EXERCISE GOAL = All lines in the data that hold the word "first" need copying.

MATERIAL FOR THIS TASK =
-- ==== Sys2Proof/Machine/Cells.lean ====
section
/-! DEFINITION. Machine/Cells.lean: the cells of a column table from what a generation has read (R166 to R169), and the table's layout (spec/11, 11.5).
Pure functions; the generation itself is in Render.lean. -/

namespace Sys2Proof.Machine

/-! ## Timelines -/

/-- A timeline: from each tick on, a value; ticks rise. -/
abbrev Timeline (α : Type) := List (Nat × α)

/-- From tick `t` on the value is `x`, whatever stood there. -/
def Timeline.cut {α : Type} (l : Timeline α) (t : Nat) (x : α) : Timeline α := l.filter (fun e => e.1 < t) ++ [(t, x)]

/-- The value at tick `t`. -/
def Timeline.atTick {α : Type} (l : Timeline α) (t : Nat) : Option α := ((l.filter (fun e => e.1 ≤ t)).getLast?).map (fun e => e.2)

/-- The ticks of the column at which the value may differ: its first tick and every change within it. -/
def Timeline.ticksIn {α : Type} (l : Timeline α) (a b : Nat) : List Nat :=
  a :: (l.filter (fun e => decide (a < e.1 ∧ e.1 ≤ b))).map (fun e => e.1)

/-- The changes at the ticks of the column. -/
def Timeline.changesIn {α : Type} (l : Timeline α) (a b : Nat) : List Nat :=
  (l.filter (fun e => decide (a ≤ e.1 ∧ e.1 ≤ b))).map (fun e => e.1)

/-- Where the watch stands: none, watching, or watching with the trigger fired in it. -/
inductive WatchPhase where
  | off
  | watching
  | fired
deriving DecidableEq, Repr

/-- The watch after a record (R167): a watch ends at its WAKE, or at the next GAP when a trigger ended it, as a MARK FIRE tells or, where that was lost, the
GAP's trigger flag (R45). A watch whose WAKE was lost ends at the latest at a GAP of reason WAKE or a CHANGE, which tell that the sampler samples again
(the model's choice, notes/assumptions/27.md). -/
def WatchPhase.next (w : WatchPhase) (b : RecBody) : WatchPhase :=
  match b, w with
  | .watch, _ => .watching
  | .wake _, _ => .off
  | .mark _ false, .watching => .fired
  | .gap _ wake trigger _, .watching => if wake || trigger then .off else .watching
  | .gap .., .fired => .off
  | .change _, _ => .off
  | _, w => w

/-- What the channel cells read of one moment: levels, unknown channels, channels in open fault records, and whether the moment is in a watch span. -/
structure ChanMoment where
  levels : Chans
  unknown : Chans
  faulted : Chans
  watch : Bool
deriving DecidableEq, Repr

/-- What a moment is, from what is rebuilt. -/
def momentOf (list : Chans) (frontPods : BitVec 4) (x : Rebuilt) (w : WatchPhase) : ChanMoment :=
  ⟨x.levels, x.unknown list frontPods, faultedChannels x.faults, w != .off⟩

/-- The channel timeline of a run of records. -/
def chanTimelineFrom (list : Chans) (frontPods : BitVec 4) : Rebuilt → WatchPhase → Timeline ChanMoment → List TimedRec → Timeline ChanMoment
  | _, _, l, [] => l
  | x, w, l, r :: rest =>
    let y := x.apply list r
    let v := w.next r.body
    chanTimelineFrom list frontPods y v (l.cut r.time (momentOf list frontPods y v)) rest

/-- The channel timeline of a part. A part begins with no watch, so that a watch whose WATCH stood in a revoked block marks nothing behind it: the model's
choice (notes/assumptions/27.md). -/
def RenderPart.chanTimeline (list : Chans) (openPods : BitVec 4) (p : RenderPart) : Timeline ChanMoment :=
  let pods := if p.recycled then openPods else 0
  let x := Rebuilt.start p.front
  chanTimelineFrom list pods x .off [(p.start, momentOf list pods x .off)] p.records

/-- A lane's frame state (R168). -/
inductive FrameState where
  | unknown
  | closed
  | opened
deriving DecidableEq, Repr

/-- The frame timeline of lane `k` after a record; `gap` is the start of the span of a GAP of reason OVERFLOW. A frame is open at its closing tick. -/
def frameStep (lane : Fin 4) (gap : Option Nat) (l : Timeline FrameState) (r : TimedRec) : Timeline FrameState :=
  match r.body with
  | .frameOpen j => if j = lane then l.cut r.time .opened else l
  | .frameClose j _ split _ _ _ =>
    if j ≠ lane then l
    else if split then l.cut r.time .opened
    else (l.cut r.time .opened).cut (r.time + 1) .closed
  | .gap .. => (match gap with | none => l | some g => l.cut g .unknown)
  | _ => l

/-- The frame timeline of lane `lane` over a run of records; `rev` are the records passed, latest first. -/
def frameTimelineFrom (k front : Nat) (lane : Fin 4) : List TimedRec → Timeline FrameState → List TimedRec → Timeline FrameState
  | _, l, [] => l
  | rev, l, r :: rest =>
    let gap := match r.body with
      | .gap _ false _ _ => some (min (overflowStart k front r.time rev) r.time)
      | _ => none
    frameTimelineFrom k front lane (r :: rev) (frameStep lane gap l r) rest

/-- The frame timeline of a part; `quiet` tells that no frame stands open at its start. -/
def RenderPart.frameTimeline (k : Nat) (lane : Fin 4) (quiet : Bool) (p : RenderPart) : Timeline FrameState :=
  frameTimelineFrom k p.start lane [] [(p.start, if quiet then .closed else .unknown)] p.records

/-! ## Cells -/

/-- All that the cells of a generation are made from. -/
structure CellSource where
  k : Nat
  list : Chans
  openPods : BitVec 4
  span : Option (Nat × Nat)
  parts : List RenderPart
  revoked : List (Nat × Nat)
  trigger : Option Nat
  silent : BitVec 4

/-- The timelines of the parts: a part's timeline ends where the next part starts. What stands at the end of the records read of a part, a watch span or an open
fault record, so goes on over the ticks of a revoked block and sets WATCH or FAULT there, up to the block's last tick: the model's choice (notes/assumptions/27.md). -/
def partTimelines {α : Type} (f : RenderPart → Timeline α) : List RenderPart → List (Timeline α)
  | [] => []
  | [p] => [f p]
  | p :: q :: rest => (f p).filter (fun e => e.1 < q.start) :: partTimelines f (q :: rest)

/-- Parts joined. -/
def joinTimelines {α : Type} (f : RenderPart → Timeline α) (parts : List RenderPart) : Timeline α := (partTimelines f parts).flatten

/-- The gap spans of all parts. -/
def CellSource.gaps (c : CellSource) : List GapSpan := c.parts.flatMap (fun p => gapSpans c.k p.start p.records)

/-- The records of all parts. -/
def CellSource.records (c : CellSource) : List TimedRec := c.parts.flatMap (fun p => p.records)

/-- The ticks `a` to `b` meet the ticks `x` to `y`. -/
def meets (a b x y : Nat) : Bool := decide (a ≤ y ∧ x ≤ b)

/-- Some tick of the column is outside the span. -/
def CellSource.partlyOut (c : CellSource) (a b : Nat) : Bool :=
  match c.span with
  | none => true
  | some (f, l) => decide (a < f ∨ l < b)

/-- The column lies wholly outside the span. -/
def CellSource.whollyOut (c : CellSource) (a b : Nat) : Bool :=
  match c.span with
  | none => true
  | some (f, l) => !meets a b f l

/-- The column overlaps a revoked block. -/
def CellSource.stale (c : CellSource) (a b : Nat) : Bool := c.revoked.any (fun r => meets a b r.1 r.2)

/-- The column overlaps a gap span. -/
def CellSource.overGap (c : CellSource) (a b : Nat) : Bool :=
  c.gaps.any (fun g => decide (g.start < g.time) && meets a b g.start (g.time - 1))

/-- The column overlaps a GAP's interval. -/
def CellSource.overGapInterval (c : CellSource) (a b : Nat) : Bool := c.gaps.any (fun g => meets a b g.time (g.time + 2 ^ c.k - 1))

/-- The trigger position lies in the column. -/
def CellSource.hasTrigger (c : CellSource) (a b : Nat) : Bool :=
  match c.trigger with
  | none => false
  | some t => meets a b t t

/-- The ticks of the column that lie in the span, none if there are none. -/
def CellSource.clip (c : CellSource) (a b : Nat) : Option (Nat × Nat) :=
  match c.span with
  | none => none
  | some (f, l) => if max a f ≤ min b l then some (max a f, min b l) else none

/-- The moments of the column within the span satisfy `f` somewhere. A watch span or an open fault record that no record ends is taken to the span's last
tick and not past it (the model's choice, notes/assumptions/27.md). -/
def CellSource.someMoment (c : CellSource) (l : Timeline ChanMoment) (a b : Nat) (f : ChanMoment → Bool) : Bool :=
  match c.clip a b with
  | none => false
  | some (x, y) => (l.ticksIn x y).any (fun t => match l.atTick t with | none => false | some m => f m)

/-- Channel `n` is known at tick `t`, revocation apart, with its level. -/
def CellSource.knownLevel (c : CellSource) (gaps : List GapSpan) (l : Timeline ChanMoment) (n t : Nat) : Option Bool :=
  if c.partlyOut t t || inSpans gaps t then none
  else match l.atTick t with
    | none => none
    | some m => if m.unknown.getLsbD n then none else some (m.levels.getLsbD n)

/-- Channel `n` has a transition at tick `t` (R166), on the timeline of one part: before a part's start every level is unknown (R169). -/
def CellSource.transition (c : CellSource) (gaps : List GapSpan) (l : Timeline ChanMoment) (n t : Nat) : Bool :=
  if t = 0 then false
  else match c.knownLevel gaps l n (t - 1), c.knownLevel gaps l n t with
    | some x, some y => x != y
    | _, _ => false

/-- The largest transition count of a cell. -/
def maxCellCount : Nat := 63

/-- A cell: summary, count, and the markers TRIGGER, GAP, WATCH, FAULT, FRAME START, FRAME ERROR, MATCH EQUAL, STALE. -/
structure Cell where
  summary : Nat
  count : Nat
  trigger : Bool
  gap : Bool
  watch : Bool
  fault : Bool
  frameStart : Bool
  frameError : Bool
  matchEqual : Bool
  stale : Bool
deriving DecidableEq, Repr

/-- The summaries LOW, HIGH, MIXED, UNKNOWN. -/
def sumLow : Nat := 0
def sumHigh : Nat := 1
def sumMixed : Nat := 2
def sumUnknown : Nat := 3

/-- The 16 bits of a cell (spec/11, 11.5). -/
def Cell.bits (x : Cell) : BitVec 16 :=
  BitVec.ofNat 16 (x.summary + place (min x.count maxCellCount) 2 + place (bnat x.trigger) 8 + place (bnat x.gap) 9 + place (bnat x.watch) 10 +
    place (bnat x.fault) 11 + place (bnat x.frameStart) 12 + place (bnat x.frameError) 13 + place (bnat x.matchEqual) 14 + place (bnat x.stale) 15)

/-- The transitions of channel `n` in the column of ticks `a` to `b`, part by part. -/
def CellSource.transitions (c : CellSource) (n a b : Nat) : Nat :=
  ((partTimelines (RenderPart.chanTimeline c.list c.openPods) c.parts).map
    (fun l => ((l.changesIn a b).filter (c.transition c.gaps l n)).length)).sum

/-- The cell of a CHANNEL trace over the column of ticks `a` to `b` (R166, R167). -/
def CellSource.channelCell (c : CellSource) (n a b : Nat) : Cell :=
  let l := joinTimelines (RenderPart.chanTimeline c.list c.openPods) c.parts
  let count := c.transitions n a b
  let unknown := c.partlyOut a b || c.overGap a b || c.stale a b || c.someMoment l a b (fun m => m.unknown.getLsbD n)
  let high := match l.atTick a with | none => false | some m => m.levels.getLsbD n
  { summary := if unknown then sumUnknown else if count ≠ 0 then sumMixed else if high then sumHigh else sumLow
    count := count
    trigger := c.hasTrigger a b
    gap := c.overGap a b || c.overGapInterval a b
    watch := c.someMoment l a b (fun m => m.watch)
    fault := c.someMoment l a b (fun m => m.faulted.getLsbD n)
    frameStart := false
    frameError := false
    matchEqual := false
    stale := c.stale a b }

/-- A record of lane `lane` whose time lies in the column and satisfies `f`. -/
def CellSource.someRecord (c : CellSource) (a b : Nat) (f : RecBody → Bool) : Bool := c.records.any (fun r => meets a b r.time r.time && f r.body)

/-- The relation EQUAL for slot `slot` among a record's relation positions. -/
def slotEqual (rels : List (Option Relation)) (slot : Nat) : Bool := rels.getD slot none == some .equal

/-- No frame of lane `lane` stands open at the start of part `p`: the lane has inserted no record into the take, and the part starts at the take's front
(R168, last sentence). A part that starts behind a revoked block has every frame state unknown (R169). -/
def CellSource.quietAt (c : CellSource) (lane : Fin 4) (p : RenderPart) : Bool :=
  c.silent.getLsbD lane.val && (match c.span with | none => false | some (f, _) => p.start == f)

/-- The cell of a LANE trace with slot `slot` over the column of ticks `a` to `b` (R167, R168). -/
def CellSource.laneCell (c : CellSource) (lane : Fin 4) (slot a b : Nat) : Cell :=
  let l := joinTimelines (fun p => p.frameTimeline c.k lane (c.quietAt lane p)) c.parts
  let states := (l.ticksIn a b).map (fun t => (l.atTick t).getD .unknown)
  let closes := c.records.filter (fun r => meets a b r.time r.time && (match r.body with | .frameClose j _ split _ _ _ => j == lane && !split | _ => false))
  let chans := joinTimelines (RenderPart.chanTimeline c.list c.openPods) c.parts
  { summary :=
      if c.partlyOut a b || c.stale a b || states.any (fun x => x == .unknown) then sumUnknown
      else if states.all (fun x => x == .closed) then sumLow
      else if states.all (fun x => x == .opened) then sumHigh
      else sumMixed
    count := closes.length
    trigger := c.hasTrigger a b
    gap := c.overGap a b || c.overGapInterval a b
    watch := c.someMoment chans a b (fun m => m.watch)
    fault := false
    frameStart := c.someRecord a b (fun x => match x with | .frameOpen j => j == lane | _ => false)
    frameError := c.someRecord a b (fun x => match x with | .frameClose j err _ int _ _ => j == lane && (err || int) | _ => false)
    matchEqual := c.someRecord a b (fun x => match x with | .frameClose j _ _ _ _ rels => j == lane && slotEqual rels slot | _ => false)
    stale := c.stale a b }

/-- The cell of a trace. -/
def CellSource.cell (c : CellSource) (tr : TraceSel) (a b : Nat) : Cell :=
  match tr with
  | .channel n => c.channelCell n a b
  | .lane k slot => c.laneCell k slot a b

/-! ## How far the cells are determined -/

/-- Tick `t`, or the interval after the record that ended the watch, whichever is earlier. -/
def behindWatch (k t : Nat) (watchEnded : Option Nat) : Nat :=
  match watchEnded with
  | none => t
  | some w => min t (w + 2 ^ k)

/-- The ticks below this are determined by the records read: later records cannot change them. A GAP read next may open a span behind an ANCHOR that
stands last, and one of reason WAKE, with its trigger flag clear or set, from the interval after what ended the watch. -/
def RenderPart.limit (k : Nat) (p : RenderPart) : Nat :=
  match p.records.getLast? with
  | none => p.start
  | some r =>
    let rev := p.records.reverse
    behindWatch k (behindWatch k (min r.time (overflowStart k p.start r.time rev)) (watchEnd false rev)) (watchEnd true rev)

/-! ## The table (spec/11, 11.5) -/

/-- The header of a table. -/
def tableHeader (generation cols traces winStart width : Nat) (outOfSpan stale : Bool) : List Word64 :=
  [BitVec.ofNat 64 (generation + place cols 32 + place traces 48 + place (bnat outOfSpan) 56 + place (bnat stale) 57),
   BitVec.ofNat 64 winStart, BitVec.ofNat 64 width, 0]

/-- The address of the cell of trace `t` and column `c`. -/
def cellAddr (table cols t c : Nat) : Nat := table + 32 + 2 * (t * cols + c)

end Sys2Proof.Machine
end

ANSWER TO THIS PROBLEM =
/-- The ticks of the column at which the value may differ: its first tick and every change within it. -/
/-- The frame timeline of lane `lane` over a run of records; `rev` are the records passed, latest first. -/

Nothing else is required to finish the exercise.